Thursday, May 14, 2020

How Nashville Mayor John Cooper's budget proposal could play out as it heads before Metro Council

by Rod Williams - This article in the Tennessean offers insight into how the Metro budget battle may play out. If is for Tennessean subscribers only and I know many people don't subscribe, so I am going to summarize and excerpt.

If you have been paying attention, you already know the mayor's budget calls for a 32% increase. The proposed budget is $2.4 billion. Not stated in this article, but that is a 3% larger budget than the current budget.

"The city is projected to lose $470 million in revenue over the next 16 months, including more than $200 million in the next fiscal year, which starts July 1."

"Cooper's proposal calls for a $1 property tax increase, which would bring the rate to $4.155 per $100 of assessed value in the city's more urban areas. Those with a home appraised at $250,000 would pay about $625 more per year under Cooper's proposal."

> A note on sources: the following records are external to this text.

-- ==== Sys2Proof/Certificates/Slice0/Obligations.lean ====
section
/-! DEFINITION. The statements for the provers. A statement about an operation gives its next state outright, for every state
(its frame is the record update: what the update does not name is unchanged), and says when a step performs it. -/

namespace Sys2Proof.Claims

open Sys2Proof.Machine

/-- A sampled bit as it is ORed into the channel value: bit `p` of `b`, at position `k` (R92, R133). -/
def bitAt (b : Byte) (p k : Nat) : Byte := (if b.getLsbD p then 1#8 else 0#8) <<< k

/-- `s` after a loss of lock (R117, R201). -/
def unlocked (s : State) : State := { s with state := .waitForBreak, sbc := 0 }

/-- `s` after the completion signal (R116): the event, and the invocation if a callback is bound. -/
def completed (s : State) : State :=
  { s with
    outputs := s.outputs ++ [.complete]
    invocations := if s.callbackPresent = true then s.invocations + 1 else s.invocations }

/-- `s` after slot `cc + 1` has been set to `val` and counted (R53, R185). -/
def slotWritten (s : State) : State :=
  { s with
    sinks := Memory.write s.sinks (slotAddr s.sinkRef (s.cc + 1).toNat) s.val
    outputs := s.outputs ++ [.sinkSet (BitVec.ofNat 9 (s.cc + 1).toNat) s.val]
    cc := s.cc + 1 }

/-- `s` after a slot boundary with `z` low samples: short stop bits, slot 511, or a slot before it (R183, R184, R185). -/
def boundary (z : Nat) (s : State) : State :=
  if s.sbc + (8 - z) ≤ 15 then { unlocked (completed s) with pc := s.pc + 1 }
  else if s.cc + 1 = 511 then { completed (slotWritten s) with state := .inBreak, sbc := 0, pc := s.pc + 1 }
  else { slotWritten s with state := .inDataStartbit, sbc := z, pc := s.pc + 1 }

/-- `s` after the start-bit test with the bit at position `p` of `b` (R171, R172). -/
def startBitTested (b : Byte) (p : Nat) (s : State) : State :=
  if b.getLsbD p then { s with state := .waitForBreak, sbc := 0, sp := p }
  else { s with state := .inDataBits, sbc := 0, sp := p, val := 0#8 }

/-- The count after eight more samples: without a bound, or stuck at the maximum of a register of SBC_WIDTH bits (R105;
log 2). -/
def eightMore (s : State) : Nat :=
  match s.widths.sbc with
  | none => s.sbc + 8
  | some w => min (s.sbc + 8) (2 ^ w - 1)

/-- The operations a byte selects, as against the host operations and the end of a call. -/
def isStepOp : Instr → Bool
  | .construct _ _ _ => false
  | .parseBegin _ _ => false
  | .parseEnd => false
  | _ => true

/-- The operations that write the sink (R53, R54). -/
def storesToSink : Instr → Bool
  | .dspEarly => true
  | .dspFall _ => true
  | .dspAlt => true
  | _ => false

/-- The operations that write `sp` (R24, R110). -/
def writesSp : Instr → Bool
  | .dsbPrev _ => true
  | .dsbCur _ => true
  | .construct _ _ _ => true
  | _ => false

/-- The operations that write `val` (R25, R110). -/
def writesVal : Instr → Bool
  | .dsbPrev _ => true
  | .dsbCur _ => true
  | .dbBit _ => true
  | .dbLast _ => true
  | .construct _ _ _ => true
  | _ => false
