/-- Eight more samples keep what R33 (e) says of the count in IN_DATA_STOPBITS, until a finite register sticks (R105). -/
theorem stopbitCount_accumulate {s : State} (hw : WidthsOk s.widths)
    (h : 4 ≤ s.sbc ∧ (s.sbc % 8 = s.sp ∨ CountFull s)) :
    4 ≤ (accumulate s).sbc ∧ ((accumulate s).sbc % 8 = s.sp ∨ CountFull (accumulate s)) := by
  obtain ⟨hlow, hmod⟩ := h
  refine ⟨le_saturate hw (by decide) (by omega), ?_⟩
  cases hwidth : s.widths.sbc with
  | none =>
    obtain hmod | ⟨k, hk, -⟩ := hmod
    · exact .inl (by rw [accumulate_sbc, hwidth, saturate_none]; omega)
    · rw [hwidth] at hk
      cases hk
  | some w =>
    by_cases hfull : 2 ^ w - 1 ≤ s.sbc + 8
    · exact .inr ⟨w, hwidth, by rw [accumulate_sbc, hwidth, saturate_some, min_eq_right hfull]⟩
    · obtain hmod | ⟨k, hk, hmax⟩ := hmod
      · exact .inl (by rw [accumulate_sbc, hwidth, saturate_some]; omega)
      · cases hwidth.symm.trans hk
        omega

/-- Each operation that a byte selects keeps what the invariant says of the registers. -/
theorem registersOk_of_selects {s t : State} {st : LineState} {b : Byte} {i : Instr} (hi : s.Inv) (hst : s.state = st)
    (hpc : s.pc < s.size) (hread : Memory.read s.chunk s.pc = some b) (hsel : Selects s.sbc st b i)
    (hex : exec i s = .next t) : RegistersOk t := by
  have hlost : ∀ c, RegistersOk (advance 1 (lockLoss c s)) := fun c =>
    registersOk_lost hi hpc rfl rfl rfl hi.position le_rfl rfl rfl
  have hcc := channel_bounds hi.channel
  have hcount := hi.count
  have hchannel := hi.channel
  rw [CountInRange, hst] at hcount
  rw [ChannelInRange, hst] at hchannel
  cases hsel with
  | wfbFall edge =>
    cases hex
    have hz := fallingEdge_bounds edge
    exact registersOk_of_small hi.widthsOk (hz.2.trans (by decide)) hcc hi.position hpc nofun (hz.2.trans (by decide))
  | wfbScan =>
    cases hex
    have hsbc : s.sbc = 0 := hcount
    exact registersOk_lost hi hpc hst hsbc rfl hi.position le_rfl rfl rfl
  | brkZero =>
    cases hex
    simp only [breakLongEnough_iff]
    split
    · exact registersOk_of_small hi.widthsOk rfl rfl hi.position hpc nofun (Nat.zero_le _)
    · next hshort =>
      refine registersOk_accumulate hi hpc (by simp [hst]) ?_
      rw [CountInRange, advance_state, accumulate_state, hst]
      exact not_lt.1 hshort
  | brkAbort | wfmAbort | mabNoise | scNoise | scsNoise =>
    cases hex
    exact hlost _
  | wfmHold =>
    cases hex
    have hsbc : s.sbc = 0 := hcount
    exact registersOk_of_small hi.widthsOk (by rw [CountInRange, advance_state, hst]; exact hsbc)
      (by rw [ChannelInRange, advance_state, hst]; exact hchannel) hi.position hpc (by simp [hst])
      (show s.sbc ≤ 255 by omega)
  | wfmRise edge =>
    cases hex
    have ho := risingEdge_bounds edge
    exact registersOk_of_small hi.widthsOk ho.1 hchannel hi.position hpc nofun (ho.2.trans (by decide))
  | mabOnes | scZero | scsOnes =>
    cases hex
    have hsbc : 1 ≤ s.sbc := hcount
    refine registersOk_accumulate hi hpc (by simp [hst]) ?_
    rw [CountInRange, advance_state, accumulate_state, hst]
    exact le_saturate hi.widthsOk (by decide) (by omega)
  | mabFall edge =>
    cases hex
    have hz := fallingEdge_bounds edge
    split
    · exact hlost _
    · exact registersOk_of_small hi.widthsOk hz.1 hchannel hi.position hpc nofun (hz.2.trans (by decide))
  | scRise edge =>
    cases hex
    have ho := risingEdge_bounds edge
    split
    · exact registersOk_of_small hi.widthsOk ho.1 hchannel hi.position hpc nofun (ho.2.trans (by decide))
    · exact hlost _
  | scsFall edge =>
    cases hex
    have hcc' : s.cc = -1 := hchannel
    split
    · exact hlost _
    · exact registersOk_startbit hi hpc hread (.inl edge) rfl rfl (show -1 ≤ s.cc ∧ s.cc ≤ 510 by omega) rfl rfl rfl rfl rfl
  | dsbPrev late =>
    obtain ⟨prev, -, -, -, hk⟩ := readCap_eq_next hex
    cases hk
    have hpos : samplePosPrev s.sbc ≤ 7 := show s.sbc - 4 ≤ 7 by omega
    exact registersOk_checkStartBit hi hpc hchannel.2 _ hpos zero_le_one
  | dsbCur early =>
    cases hex
    have hpos : samplePosCur s.sbc ≤ 7 := show s.sbc + 4 ≤ 7 by omega
    exact registersOk_checkStartBit hi hpc hchannel.2 _ hpos le_rfl
  | dbBit more =>
    cases hex
    obtain ⟨hsbc, hval⟩ := hcount
    refine registersOk_of_small hi.widthsOk ?_ ?_ hi.position hpc (by simp [hst]) (show s.sbc + 1 ≤ 255 by omega)
    · rw [CountInRange, advance_state, hst]
      exact ⟨more, orDataBit_lt b s.sp hval (by omega)⟩
    · rw [ChannelInRange, advance_state, hst]
      exact hchannel
  | dbLast last =>
    cases (execDbLast_eq b s).symm.trans hex
    exact registersOk_dataStopbits hi hpc hchannel
  | dspOnes =>
    cases hex
    refine registersOk_accumulate hi hpc (by simp [hst]) ?_
    rw [CountInRange, advance_state, accumulate_state, hst]
    exact stopbitCount_accumulate hi.widthsOk hcount
  | dspEarly =>
    obtain ⟨hlow, hhigh, rfl⟩ := execDspEarly_eq_next hex
    exact registersOk_of_small hi.widthsOk (show 80 ≤ 165 by decide)
      ⟨show (-1 : Int) ≤ 511 by decide, show (511 : Int) ≤ 511 from le_rfl⟩ hi.position hpc nofun (show 80 ≤ 255 by decide)
  | dspFall edge =>
    cases slotBoundary_eq_boundary hex
    exact registersOk_boundary hi hpc hst hread (.inl edge)
  | dspAlt =>
    cases slotBoundary_eq_boundary hex
    exact registersOk_boundary hi hpc hst hread (.inr ⟨rfl, rfl⟩)
  | dspNoise =>
    cases hex
    exact registersOk_lost hi hpc rfl rfl rfl hi.position le_rfl rfl rfl

/-! ### The rest of the invariant -/

/-- An operation that a byte selects keeps the sinks in canonical form (R53, R54). -/
theorem sinksWf_of_stepOp {i : Instr} {s t : State} (hop : isStepOp i = true) (hex : exec i s = .next t)
    (hwf : Memory.wf s.sinks = true) : Memory.wf t.sinks = true := by
  obtain ⟨-, hreg⟩ | ⟨z, -, rfl⟩ | ⟨-, hearly⟩ | ⟨-, rfl⟩ := exec_stepOp_cases hop hex
  · obtain ⟨-, hsinks, -, -⟩ := fields_of_unregistered_eq hreg
    rw [hsinks]
    exact hwf
  · unfold boundary
    split
    · exact hwf
    · split <;> exact Memory.write_keeps_wf _ _ _ hwf
  · obtain ⟨-, -, rfl⟩ := execDspEarly_eq_next hearly
    exact Memory.fill_keeps_wf _ _ _ _ hwf
  · exact hwf

/-- The fill of an early termination is of zeros, not empty, and ends at slot 511 (R33 (g), R182). -/
theorem earlyFill_legal {cc : Int} (hlow : -1 ≤ cc) (hhigh : cc ≤ 510) :
    (OutEvent.sinkFill (BitVec.ofNat 9 (cc + 1).toNat) 0#8 (BitVec.ofNat 10 (511 - cc).toNat)).legal = true := by
  simp only [OutEvent.legal, BitVec.toNat_ofNat, Bool.and_eq_true, decide_eq_true_eq]
  exact ⟨⟨trivial, by omega⟩, by omega⟩

/-- The events of an operation that goes on are in the formats of R98. -/
theorem eventsOf_legal {i : Instr} {s t : State} (hex : exec i s = .next t) :
    ∀ e, e ∈ eventsOf i s → e.legal = true := by
  have hboundary : ∀ z e, e ∈ boundaryEvents z s → e.legal = true := by
    intro z e he
    cases e with
    | sinkSet | complete => rfl
    | sinkFill =>
      unfold boundaryEvents at he
      split at he
      · simp at he
      · split at he <;> simp at he
  cases i with
  | dspEarly =>
    obtain ⟨hlow, hhigh, -⟩ := execDspEarly_eq_next hex
    simpa [eventsOf, OutEvent.legal] using earlyFill_legal hlow hhigh
  | dspFall z => exact hboundary z
  | dspAlt => exact hboundary 7
  | dspNoise => simp [eventsOf, OutEvent.legal]
  | parseEnd =>
    simp only [eventsOf]
    split <;> simp [OutEvent.legal]
  | _ => nofun

/-- Every operation keeps its events in the formats of R98, since it appends those of `eventsOf`. -/
theorem outputs_legal_of_exec {i : Instr} {s t : State} (hex : exec i s = .next t)
    (hout : ∀ e, e ∈ s.outputs → e.legal = true) : ∀ e, e ∈ t.outputs → e.legal = true := by
  rw [(eventsAreThoseOfTheOperation i s t hex).1]
  intro e he
  exact (List.mem_append.1 he).elim (hout e) (eventsOf_legal hex e)
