-- ==== Sys2Proof/Machine/State.lean ====
section
/-! DEFINITION. What stands on the ports of the block (R38), the two fields of the model's own, and the state after reset.
The block has no mutable state (R10 to R14): an input port holds what the caller drives, an output field holds what the
caller read there at its last evaluation (log 4), and the constant tables are definitions, not state (R16). -/

namespace Sys2Proof.Machine

/-- The input ports of the nine modules (R38). The caller may present any pattern on any of them at any time (R103). -/
structure Inputs where
  /-- `v` of `ternary_digit_type` (INT). -/
  v : BitVec Config.intW
  /-- `d` of `ternary_digit_type` (TRIT). -/
  d : TritCode
  /-- `a` of `ternary_arithmetic_lut` (TRIT). -/
  a : TritCode
  /-- `b` of `ternary_arithmetic_lut` (TRIT). -/
  b : TritCode
  /-- `s[9:0]` of `balanced_ternary_encoder_5digit`. -/
  encS5 : SeqBus 5
  /-- `s[17:0]` of `balanced_ternary_encoder_9digit`. -/
  encS9 : SeqBus 9
  /-- `s[53:0]` of `balanced_ternary_encoder_27digit`. -/
  encS27 : SeqBus 27
  /-- `p[7:0]` of `balanced_ternary_decoder_5digit`. -/
  decP5 : BitVec 8
  /-- `p[15:0]` of `balanced_ternary_decoder_9digit`. -/
  decP9 : BitVec 16
  /-- `p[47:0]` of `balanced_ternary_decoder_27digit`. -/
  decP27 : BitVec 48
  /-- `p[7:0]` of `spare_range_detector`. -/
  spareP : BitVec 8
deriving DecidableEq, Repr

/-- The output ports of the nine modules (R38), as last read by the caller. An `oor` port is `none` where the build has no
such port (R75). -/
structure Outputs where
  /-- `t` = `create(v)`. -/
  t : TritCode
  /-- `ok` = `isValid(d)`. -/
  ok : Bool
  /-- `raw` = `value(d)`. -/
  raw : BitVec Config.intW
  /-- `neg` = `negate(a)`. -/
  neg : TritCode
  /-- `sum` = `add(a, b)`. -/
  sum : TritCode
  /-- `prod` = `multiply(a, b)`. -/
  prod : TritCode
  /-- `p[7:0]` = `pack5(s)`. -/
  encP5 : BitVec 8
  /-- `p[15:0]` = `pack9(s)`. -/
  encP9 : BitVec 16
  /-- `p[47:0]` = `pack27(s)`. -/
  encP27 : BitVec 48
  /-- `s[9:0]` = `unpack5(p)`. -/
  decS5 : SeqBus 5
  /-- `s[17:0]` = `unpack9(p)`. -/
  decS9 : SeqBus 9
  /-- `s[53:0]` = `unpack27(p)`. -/
  decS27 : SeqBus 27
  /-- `oor` of the 5-digit decoder. -/
  oor5 : Option Bool
  /-- `oor` of the 9-digit decoder. -/
  oor9 : Option Bool
  /-- `oor` of the 27-digit decoder. -/
  oor27 : Option Bool
  /-- `spare` = `isSpare(p)`. -/
  spare : Bool
deriving DecidableEq, Repr

/-- The ports, the select code the caller presents (R41; no module has an `op` port, log 5), and the number of free values
drawn so far (log 2). -/
structure State where
  select : SelectCode
  inp : Inputs
  out : Outputs
  draws : Nat
deriving DecidableEq, Repr

/-- Reasons to stop with a fault: none. "The block raises no exception, fault or trap, for any operation on any input,
defined or not" (R81). -/
inductive Fault where
deriving DecidableEq, Repr

/-- Reasons to refuse. Each is raised before any effect, so a refusal is safe. -/
inductive Refusal where
  /-- Raised by an arm of `exec` whose operation has no meaning yet; no arm of this model is one. Safe. -/
  | notModelled (mnemonic : String)
  /-- Raised by `step` on the select codes 13 to 15, which "a model refuses" (R41, U14). Safe. -/
  | reservedSelect (code : SelectCode)
  /-- Raised by `step` on the code of an operation this build leaves out (R7, `HAS_ISVALID`); this build leaves none out. Safe. -/
  | notBuilt (code : SelectCode)
deriving DecidableEq, Repr

/-- The inputs the model presents at reset. The spec gives an input port no reset value; DESIGN CHOICE: all wires 0 (log 3). -/
def Inputs.reset : Inputs where
  v := 0
  d := 0
  a := 0
  b := 0
  encS5 := 0
  encS9 := 0
  encS27 := 0
  decP5 := 0
  decP9 := 0
  decP27 := 0
  spareP := 0

/-- The outputs at reset: "the operation's rule applied to whatever the inputs hold; never a held or reset value" (R19),
for the inputs of `Inputs.reset`. That these are the rules' values is stated as
`Obligations.ResetIsSettled`. -/
def Outputs.reset : Outputs where
  t := 0b00
  ok := true
  raw := 0
  neg := 0b00
  sum := 0b00
  prod := 0b00
  encP5 := 121
  encP9 := 9841
  encP27 := 3812798742493
  decS5 := 0x3FF
  decS9 := 0x3FFFF
  decS27 := 0x3FFFFFFFFFFFFF
  oor5 := none
  oor9 := none
  oor27 := none
  spare := false

/-- The machine right after reset. A reset has nothing to act on (R93); the select code is the caller's and the counter is
the model's own, both 0 by DESIGN CHOICE (log 5, log 2). -/
def State.reset : State where
  select := 0
  inp := Inputs.reset
  out := Outputs.reset
  draws := 0

end Sys2Proof.Machine
end

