-- ==== Sys2Proof/Machine/Block.lean ====
section
/-! DEFINITION. The block as the combinational circuit of R38 and R99: all output ports as one function of the present input
ports, and evaluation of several operations one after another on the same inputs (R26). -/

namespace Sys2Proof.Machine

/-- Every output of the nine modules for the inputs `i` (R38). `free` supplies, port by port, a value where the spec gives
`any_k` (R9, R56, R65, R73): any `free` is an allowed circuit, and a port whose value is defined does not see it. -/
def blockOutputs (strict : Bool) (free : Outputs) (i : Inputs) : Outputs where
  t := createPort i.v
  ok := isDigitCode i.d
  raw := valuePort Config.intW i.d
  neg := (negatePort i.a).getD free.neg
  sum := (addPort i.a i.b).getD free.sum
  prod := (multiplyPort i.a i.b).getD free.prod
  encP5 := (packPort 5 8 i.encS5).getD free.encP5
  encP9 := (packPort 9 16 i.encS9).getD free.encP9
  encP27 := (packPort 27 48 i.encS27).getD free.encP27
  decS5 := (unpackPort 5 i.decP5).getD free.decS5
  decS9 := (unpackPort 9 i.decP9).getD free.decS9
  decS27 := (unpackPort 27 i.decP27).getD free.decS27
  oor5 := oorPort strict 5 i.decP5
  oor9 := oorPort strict 9 i.decP9
  oor27 := oorPort strict 27 i.decP27
  spare := sparePort i.spareP

/-- The outputs of `s` are the circuit's for the inputs of `s`: every port whose value is defined shows it, and a port whose
value is free may show anything (R19, R99). -/
abbrev Settled (s : State) : Prop :=
  s.out = blockOutputs Config.build.strictUnpack s.out s.inp

/-- Evaluate operations one after another on the inputs of `s`. -/
def evalList : List Instr → State → Host.Outcome State Fault Refusal
  | [], s => .next s
  | i :: is, s =>
    match exec i s with
    | .next t => evalList is t
    | .fault r => .fault r
    | .refused r => .refused r

end Sys2Proof.Machine
end

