/-! ## The spare-range detector -/

/-- R79: `isSpare` on the machine, its Boolean form, and its relation to `pack5` and `unpack5`. -/
def Obligations.IsSpareIsTheRange243To255 : Prop :=
  encode .isSpare = 12#4 ∧
  (∀ s : State, exec .isSpare s = .next { s with out := { s.out with spare := decide (243 ≤ s.inp.spareP.toNat) } }) ∧
  (∀ p : BitVec 8, sparePort p = (p.getLsbD 7 && p.getLsbD 6 && p.getLsbD 5 && p.getLsbD 4 &&
    (p.getLsbD 3 || p.getLsbD 2 || (p.getLsbD 1 && p.getLsbD 0)))) ∧
  (((List.range 256).filter fun v => sparePort (BitVec.ofNat 8 v)) = (List.range 13).map (· + 243)) ∧
  (∀ ds : List Trit, ds.length = 5 → sparePort (BitVec.ofNat 8 (pack ds)) = false) ∧
  ∀ p : BitVec 8, sparePort p = false ↔ (unpackPort 5 p).isSome = true

/-! ## The machine as a whole -/

/-- R24: an operation has no effect besides its output. No input port, select code or other output port changes; the model's
draw counter moves by at most one (log 2). -/
def Obligations.AnOperationChangesOnlyItsOwnOutput : Prop :=
  ∀ (i : Instr) (s : State), ∃ t, exec i s = .next t ∧ t.select = s.select ∧ t.inp = s.inp ∧
    (t.draws = s.draws ∨ t.draws = s.draws + 1) ∧
    ∀ q : OutPort, q ∉ shownPorts i → readOut t.out q = readOut s.out q

/-- An evaluation shows what the combinational circuit gives for the present inputs. -/
def Obligations.EvaluationShowsTheCircuitOutput : Prop :=
  ∀ (i : Instr) (s : State), ∃ t free, exec i s = .next t ∧
    ∀ q ∈ shownPorts i, readOut t.out q = readOut (blockOutputs Config.build.strictUnpack free s.inp) q

/-- The caller's obligation of R96 to R98 is exactly what makes a result independent of every free value; where it is broken,
the circuit may show anything. -/
def Obligations.CallerObligationIsExactlyDefinedness : Prop :=
  ∀ (i : Instr) (p : Inputs) (strict : Bool),
    (CallerObligation i p = true → ∀ free free',
      readOut (blockOutputs strict free p) (resultPort i) = readOut (blockOutputs strict free' p) (resultPort i)) ∧
    (CallerObligation i p = false → ∀ free,
      readOut (blockOutputs strict free p) (resultPort i) = readOut free (resultPort i))

/-- R46: a trit is one of three values, an integer outside them is normalised to 0, and every digit output of every operation,
on inputs that meet the caller's obligation, is one of the three digits. -/
def Obligations.DigitOutputsAreDigits : Prop :=
  (∀ d : Trit, value d = -1 ∨ value d = 0 ∨ value d = 1) ∧
  (∀ v : Int, v ≠ -1 → v ≠ 0 → v ≠ 1 → create v = .zero) ∧
  ∀ (i : Instr) (s : State), CallerObligation i s.inp = true →
    ∃ t, exec i s = .next t ∧ ∀ q ∈ shownPorts i, DigitsOnly (readOut t.out q)

/-- R14: two evaluations of the same operation on the same defined inputs give the same outputs, whatever else differs. -/
def Obligations.OperationsAreReferentiallyTransparent : Prop :=
  ∀ (i : Instr) (s s' : State), CallerObligation i s.inp = true →
    (∀ q ∈ operandPorts i, readIn s.inp q = readIn s'.inp q) →
    ∃ t t', exec i s = .next t ∧ exec i s' = .next t' ∧ ∀ q ∈ shownPorts i, readOut t.out q = readOut t'.out q

/-- R38: an output of the circuit depends only on the operand ports of its operation, for one and the same free value. -/
def Obligations.EachOutputDependsOnItsOperandsOnly : Prop :=
  ∀ (i : Instr) (p p' : Inputs) (strict : Bool) (free : Outputs),
    (∀ q ∈ operandPorts i, readIn p q = readIn p' q) →
    ∀ q ∈ shownPorts i, readOut (blockOutputs strict free p) q = readOut (blockOutputs strict free p') q

/-- Evaluating an operation again on the same defined inputs changes nothing (R24). -/
def Obligations.EvaluatingAgainChangesNothing : Prop :=
  ∀ (i : Instr) (s : State), CallerObligation i s.inp = true → ∃ t, exec i s = .next t ∧ exec i t = .next t

/-- A step under a selected operation whose obligation is met completes without a free draw, and the next step changes nothing:
nothing advances (R11) and nothing is held (R24). -/
def Obligations.SafeStepsReachAFixedPoint : Prop :=
  ∀ s : State, SafeToEvaluate s = true → ∃ t, step s = .next t ∧ t.draws = s.draws ∧ step t = .next t

/-- R26: any number of evaluations on inputs that meet their obligations give the same state in any order. -/
def Obligations.OrderOfEvaluationsDoesNotMatter : Prop :=
  ∀ (s : State) (l l' : List Instr), l.Perm l' → (∀ i ∈ l, CallerObligation i s.inp = true) →
    ∃ t, evalList l s = .next t ∧ evalList l' s = .next t

/-- R19: at reset every output port shows its rule's value for the inputs, and the port values are those of the rules on
inputs of zeros. That the inputs are zeros is the model's choice (log 3). -/
def Obligations.ResetIsSettled : Prop :=
  Settled State.reset

/-- Whatever the state, a step keeps every output port in agreement with the circuit's rules for the present inputs. -/
def Obligations.SettledIsKeptByEveryStep : Prop :=
  ∀ s t : State, Settled s → step s = .next t → Settled t

/-- From ANY state, whatever its output ports show, evaluating all thirteen operations in any order and any number of times
leaves every output port a function of the present inputs (R19, R99: never a held value). That an output field
is the caller's last reading is the model's choice (log 4). -/
def Obligations.EvaluatingEverythingSettlesTheBlock : Prop :=
  ∀ (s : State) (l : List Instr), (∀ i : Instr, i ∈ l) →
    ∃ t, evalList l s = .next t ∧ t.inp = s.inp ∧ Settled t

/-- A netlist of R43 whose lines are well formed over the names defined before it is carried out to its end from any state:
each line's name then stands for a signal of its operation's result format. -/
def Obligations.WellFormedNetlistsAreCarriedOut : Prop :=
  ∀ (ls : List Line) (s : State) (e : Env Signal), netlistFits (e.map fun p => (p.1, p.2.format)) ls = true →
    ∃ t g, evalNetlist s e ls = some (t, g ++ e) ∧
      (g.map fun p => (p.1, p.2.format)) = (ls.map fun l => (l.name, (resultPort l.op).format)).reverse

/-- R26 on the netlist form: what a line stands for is determined by its arguments alone, whatever was evaluated before it and
whatever stands on the other ports. -/
def Obligations.NetlistLineResultIsItsArgumentsOnly : Prop :=
  ∀ (s s' : State) (e f : Env Signal) (l : Line) (t : State),
    evalLine s e l = some (t, f) → CallerObligation l.op t.inp = true → ∃ t', evalLine s' e l = some (t', f)

/-! ## Constants -/

/-- R18: entry k of each power-of-three table is 3^k, and the tables have 5, 9 and 27 entries. -/
def Obligations.PowerTablesHoldThePowersOfThree : Prop :=
  POW5 = (List.range 5).map (3 ^ ·) ∧ POW9 = (List.range 9).map (3 ^ ·) ∧ POW27 = (List.range 27).map (3 ^ ·)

The article gives some history recalling that property taxes have not been raised in a while and that last year while Mayor Briley did not propose a tax increase, the Council came within one vote of passing a tax increase and that effort was led by Council member at-large Bob Mendes  Over half of the Council is composed of new members and the new member will look to council members like Budget Chair Bob Mendes and former Budget Chair Tanaka Vercher for leadership.

Mendes makes a valid point saying that we have no idea what kind of revenue position we will be in, in six months and that we should pass a budget but pledge to reconsider it prior to tax bills going out in October.  Mendes is saying he is working on a substitute budget and while he doesn't say so directly, it looks like he will ask for a bigger tax increase than what the mayor wants.

Council member Steve Glover is putting together another budget proposal that raises taxes but considerably less than what the mayor proposes.

Emily Benedict is working on another budget proposal along with the LGBTQ caucus.  Why homosexuals would have different budget priorities than other members and why their sexual orientation would cause them to agree on budget priorities is beyond me. She wants to see the cuts to the Barnes Fund for affordable housing restored and says we should consider cutting all business incentives for corporation for this one year. "Cooper's budget proposal calls for a reduction by 50% in economic incentive grants, including for six companies, to save $1.2 million," says the article.

Since this speaks of cutting the incentives to six specific companies, I am assuming this is incentives included in previous negotiated incentive packages. While I oppose most incentive packages, if we previously promised the money and a company relocated here based on that understanding I do not see how we can now just not make those payments.  I would have to have more information in order to have an informed opinion of this.

The Minority Caucus is also working on a budget and looking at it through an "equity lens."

Council member Zulfat Suara says she wants a lower tax increase than proposed by the mayor, wants no layoffs but understands Metro employees may have to go without a raise and is looking at putting less money in reserves. She floats the idea of borrowing money.  The opportunity to borrow from something called the Municipal Liquidity Fund is available.  This was a resource only available to larger cities but the day before the mayor released his budget, the threshold was lowered.  We could borrow money at 0% interest that would have to be paid back in three years.  Some are skeptical of this approach.

A source of funding that the city is not yet sure what it could be used to fund, is the $121 million federal Covid-19 aid package. It comes with strings attached and is supposed to cover Covid-19 expenses but it sounds like it can just not be used to make up for lost revene.